Stored entries
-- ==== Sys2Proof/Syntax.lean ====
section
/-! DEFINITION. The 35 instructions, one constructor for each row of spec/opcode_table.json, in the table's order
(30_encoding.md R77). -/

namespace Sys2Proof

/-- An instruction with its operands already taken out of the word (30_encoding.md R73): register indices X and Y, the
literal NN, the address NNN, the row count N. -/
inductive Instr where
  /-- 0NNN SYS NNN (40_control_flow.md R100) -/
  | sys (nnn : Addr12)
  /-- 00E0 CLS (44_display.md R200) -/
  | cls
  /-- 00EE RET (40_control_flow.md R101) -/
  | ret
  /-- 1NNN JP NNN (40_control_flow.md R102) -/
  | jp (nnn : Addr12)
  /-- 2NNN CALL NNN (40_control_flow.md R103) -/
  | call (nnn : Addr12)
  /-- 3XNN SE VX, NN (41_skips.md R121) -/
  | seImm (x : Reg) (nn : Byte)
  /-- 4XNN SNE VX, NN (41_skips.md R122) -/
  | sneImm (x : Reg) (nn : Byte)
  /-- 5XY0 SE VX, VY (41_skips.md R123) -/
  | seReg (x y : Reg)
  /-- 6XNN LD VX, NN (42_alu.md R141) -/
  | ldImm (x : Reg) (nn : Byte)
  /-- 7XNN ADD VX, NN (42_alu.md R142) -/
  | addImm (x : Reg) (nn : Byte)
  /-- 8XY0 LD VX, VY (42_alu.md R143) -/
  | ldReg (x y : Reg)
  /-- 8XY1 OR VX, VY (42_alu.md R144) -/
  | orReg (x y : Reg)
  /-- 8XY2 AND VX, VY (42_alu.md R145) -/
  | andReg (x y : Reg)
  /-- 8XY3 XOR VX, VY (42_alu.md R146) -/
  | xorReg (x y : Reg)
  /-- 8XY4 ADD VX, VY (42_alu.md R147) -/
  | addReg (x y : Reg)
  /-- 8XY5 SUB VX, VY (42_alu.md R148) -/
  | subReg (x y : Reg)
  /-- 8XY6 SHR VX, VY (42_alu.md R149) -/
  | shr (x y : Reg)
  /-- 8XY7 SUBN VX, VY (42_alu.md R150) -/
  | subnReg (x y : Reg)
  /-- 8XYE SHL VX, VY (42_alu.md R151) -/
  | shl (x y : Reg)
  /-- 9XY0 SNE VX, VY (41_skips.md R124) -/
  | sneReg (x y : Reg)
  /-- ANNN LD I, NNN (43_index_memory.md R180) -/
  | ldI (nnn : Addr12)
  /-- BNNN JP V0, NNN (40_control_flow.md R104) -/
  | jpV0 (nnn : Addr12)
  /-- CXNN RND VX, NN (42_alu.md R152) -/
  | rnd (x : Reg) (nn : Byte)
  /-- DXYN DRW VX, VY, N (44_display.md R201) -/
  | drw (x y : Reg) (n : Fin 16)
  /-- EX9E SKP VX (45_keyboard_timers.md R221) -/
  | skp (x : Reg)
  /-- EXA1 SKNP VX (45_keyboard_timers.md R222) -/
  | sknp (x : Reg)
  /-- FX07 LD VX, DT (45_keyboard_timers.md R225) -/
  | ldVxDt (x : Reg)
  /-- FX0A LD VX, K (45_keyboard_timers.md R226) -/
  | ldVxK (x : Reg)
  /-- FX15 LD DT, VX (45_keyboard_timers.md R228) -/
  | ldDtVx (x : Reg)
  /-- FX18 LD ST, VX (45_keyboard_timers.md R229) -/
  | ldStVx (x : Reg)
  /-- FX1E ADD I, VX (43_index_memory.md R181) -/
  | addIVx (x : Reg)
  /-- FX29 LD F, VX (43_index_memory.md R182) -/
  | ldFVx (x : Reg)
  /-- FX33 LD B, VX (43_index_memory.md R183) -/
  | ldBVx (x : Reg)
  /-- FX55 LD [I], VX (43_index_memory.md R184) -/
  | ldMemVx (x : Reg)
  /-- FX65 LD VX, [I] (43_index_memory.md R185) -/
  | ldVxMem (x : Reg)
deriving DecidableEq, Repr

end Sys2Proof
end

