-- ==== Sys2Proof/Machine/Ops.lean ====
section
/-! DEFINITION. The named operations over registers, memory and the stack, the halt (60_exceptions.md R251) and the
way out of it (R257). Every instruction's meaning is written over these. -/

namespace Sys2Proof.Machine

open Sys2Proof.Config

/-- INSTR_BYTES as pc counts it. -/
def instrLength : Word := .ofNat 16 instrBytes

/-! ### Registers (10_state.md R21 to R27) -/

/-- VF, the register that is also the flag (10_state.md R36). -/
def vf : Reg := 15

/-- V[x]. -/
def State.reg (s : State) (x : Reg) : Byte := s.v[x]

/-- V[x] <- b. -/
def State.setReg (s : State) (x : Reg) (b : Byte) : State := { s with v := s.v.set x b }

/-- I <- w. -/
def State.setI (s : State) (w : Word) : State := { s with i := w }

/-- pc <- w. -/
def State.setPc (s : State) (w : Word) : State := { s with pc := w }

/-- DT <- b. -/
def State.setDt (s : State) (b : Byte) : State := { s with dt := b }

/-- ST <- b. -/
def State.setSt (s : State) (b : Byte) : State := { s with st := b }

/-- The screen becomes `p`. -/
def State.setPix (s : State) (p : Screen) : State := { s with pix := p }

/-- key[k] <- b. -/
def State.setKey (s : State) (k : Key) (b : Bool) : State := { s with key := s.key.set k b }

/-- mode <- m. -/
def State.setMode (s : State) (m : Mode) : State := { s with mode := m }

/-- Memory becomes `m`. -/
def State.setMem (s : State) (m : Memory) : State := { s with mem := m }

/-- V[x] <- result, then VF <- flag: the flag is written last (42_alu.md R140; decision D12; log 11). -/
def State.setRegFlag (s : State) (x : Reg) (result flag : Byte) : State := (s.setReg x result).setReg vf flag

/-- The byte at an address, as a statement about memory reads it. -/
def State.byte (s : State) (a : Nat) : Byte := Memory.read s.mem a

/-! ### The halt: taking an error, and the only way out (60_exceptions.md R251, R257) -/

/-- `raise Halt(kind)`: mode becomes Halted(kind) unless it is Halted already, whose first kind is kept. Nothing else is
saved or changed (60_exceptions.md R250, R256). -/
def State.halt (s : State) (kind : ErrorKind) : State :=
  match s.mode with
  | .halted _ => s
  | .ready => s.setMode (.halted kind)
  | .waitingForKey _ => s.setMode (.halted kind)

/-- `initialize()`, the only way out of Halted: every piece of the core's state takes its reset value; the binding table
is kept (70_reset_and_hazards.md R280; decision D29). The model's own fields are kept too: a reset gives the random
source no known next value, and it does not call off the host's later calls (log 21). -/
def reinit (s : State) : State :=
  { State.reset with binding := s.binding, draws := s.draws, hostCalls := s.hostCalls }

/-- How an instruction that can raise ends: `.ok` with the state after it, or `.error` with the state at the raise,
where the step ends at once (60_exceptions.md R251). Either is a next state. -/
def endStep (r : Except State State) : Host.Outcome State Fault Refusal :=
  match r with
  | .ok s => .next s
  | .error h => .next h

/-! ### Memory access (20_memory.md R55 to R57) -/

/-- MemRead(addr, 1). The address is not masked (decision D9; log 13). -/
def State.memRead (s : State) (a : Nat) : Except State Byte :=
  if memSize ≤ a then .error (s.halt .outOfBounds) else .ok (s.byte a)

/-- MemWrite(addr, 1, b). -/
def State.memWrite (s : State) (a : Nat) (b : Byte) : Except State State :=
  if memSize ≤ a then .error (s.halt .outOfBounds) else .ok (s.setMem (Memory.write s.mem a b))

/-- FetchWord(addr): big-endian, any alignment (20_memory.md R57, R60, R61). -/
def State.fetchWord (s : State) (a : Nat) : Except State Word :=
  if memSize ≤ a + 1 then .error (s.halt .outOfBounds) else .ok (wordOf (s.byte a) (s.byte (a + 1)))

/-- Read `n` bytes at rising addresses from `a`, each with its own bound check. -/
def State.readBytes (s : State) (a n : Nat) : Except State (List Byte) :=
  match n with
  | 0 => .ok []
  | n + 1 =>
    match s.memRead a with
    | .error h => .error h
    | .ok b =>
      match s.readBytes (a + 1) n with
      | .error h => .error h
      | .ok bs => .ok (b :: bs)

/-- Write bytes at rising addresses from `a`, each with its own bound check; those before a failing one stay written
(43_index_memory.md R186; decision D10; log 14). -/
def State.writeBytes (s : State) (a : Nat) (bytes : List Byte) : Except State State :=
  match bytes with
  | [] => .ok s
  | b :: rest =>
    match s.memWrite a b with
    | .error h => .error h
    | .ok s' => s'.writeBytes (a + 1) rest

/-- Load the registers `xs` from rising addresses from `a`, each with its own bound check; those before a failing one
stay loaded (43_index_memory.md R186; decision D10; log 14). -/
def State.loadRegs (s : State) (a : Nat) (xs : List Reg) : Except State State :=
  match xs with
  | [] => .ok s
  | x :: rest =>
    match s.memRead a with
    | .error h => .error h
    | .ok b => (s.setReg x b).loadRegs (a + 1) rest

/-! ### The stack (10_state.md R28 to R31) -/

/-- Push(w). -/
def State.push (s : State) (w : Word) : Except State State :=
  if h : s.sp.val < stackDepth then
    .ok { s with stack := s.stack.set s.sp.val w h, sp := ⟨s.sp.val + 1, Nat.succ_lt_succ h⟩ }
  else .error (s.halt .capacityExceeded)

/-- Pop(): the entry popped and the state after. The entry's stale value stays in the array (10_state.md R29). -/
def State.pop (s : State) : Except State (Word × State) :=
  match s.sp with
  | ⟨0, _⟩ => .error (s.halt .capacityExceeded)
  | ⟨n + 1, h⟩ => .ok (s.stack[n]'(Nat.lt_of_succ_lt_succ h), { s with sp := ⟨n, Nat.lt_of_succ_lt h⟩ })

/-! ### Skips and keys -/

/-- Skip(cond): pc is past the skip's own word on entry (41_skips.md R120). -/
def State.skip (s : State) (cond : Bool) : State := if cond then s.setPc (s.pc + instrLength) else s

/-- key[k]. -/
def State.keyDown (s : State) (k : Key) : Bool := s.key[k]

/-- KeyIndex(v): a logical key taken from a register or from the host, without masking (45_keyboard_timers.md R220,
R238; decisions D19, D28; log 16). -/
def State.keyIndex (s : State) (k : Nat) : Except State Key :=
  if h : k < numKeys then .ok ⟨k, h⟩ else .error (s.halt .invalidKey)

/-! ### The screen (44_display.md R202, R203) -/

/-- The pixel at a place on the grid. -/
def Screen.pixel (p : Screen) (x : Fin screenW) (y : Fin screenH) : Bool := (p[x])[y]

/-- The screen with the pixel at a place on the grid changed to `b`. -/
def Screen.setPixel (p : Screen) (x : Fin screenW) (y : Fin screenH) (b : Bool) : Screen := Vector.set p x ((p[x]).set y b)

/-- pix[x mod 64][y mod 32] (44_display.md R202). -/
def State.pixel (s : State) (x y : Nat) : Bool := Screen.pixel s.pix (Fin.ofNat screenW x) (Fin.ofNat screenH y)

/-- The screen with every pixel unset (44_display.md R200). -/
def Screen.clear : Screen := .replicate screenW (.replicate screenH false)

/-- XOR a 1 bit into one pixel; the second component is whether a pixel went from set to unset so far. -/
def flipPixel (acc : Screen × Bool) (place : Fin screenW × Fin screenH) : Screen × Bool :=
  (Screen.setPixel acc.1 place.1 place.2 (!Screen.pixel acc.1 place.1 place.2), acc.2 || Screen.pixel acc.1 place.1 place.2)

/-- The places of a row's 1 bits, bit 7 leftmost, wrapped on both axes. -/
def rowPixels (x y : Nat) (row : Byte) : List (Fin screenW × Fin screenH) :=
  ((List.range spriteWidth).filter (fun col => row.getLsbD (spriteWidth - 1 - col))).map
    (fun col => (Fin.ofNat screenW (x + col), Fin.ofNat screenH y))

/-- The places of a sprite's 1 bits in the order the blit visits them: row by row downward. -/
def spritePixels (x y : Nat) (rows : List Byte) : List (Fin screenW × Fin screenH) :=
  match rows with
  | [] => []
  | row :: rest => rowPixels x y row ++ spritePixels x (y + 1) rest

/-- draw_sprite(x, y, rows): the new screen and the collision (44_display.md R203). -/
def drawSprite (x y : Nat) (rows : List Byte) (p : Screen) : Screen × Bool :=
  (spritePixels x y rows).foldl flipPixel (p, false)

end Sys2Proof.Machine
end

## TASK INSTRUCTIONS
Go through the records above and count every line that includes "flag". Give the number and nothing else.

## SOLVED EXERCISE
3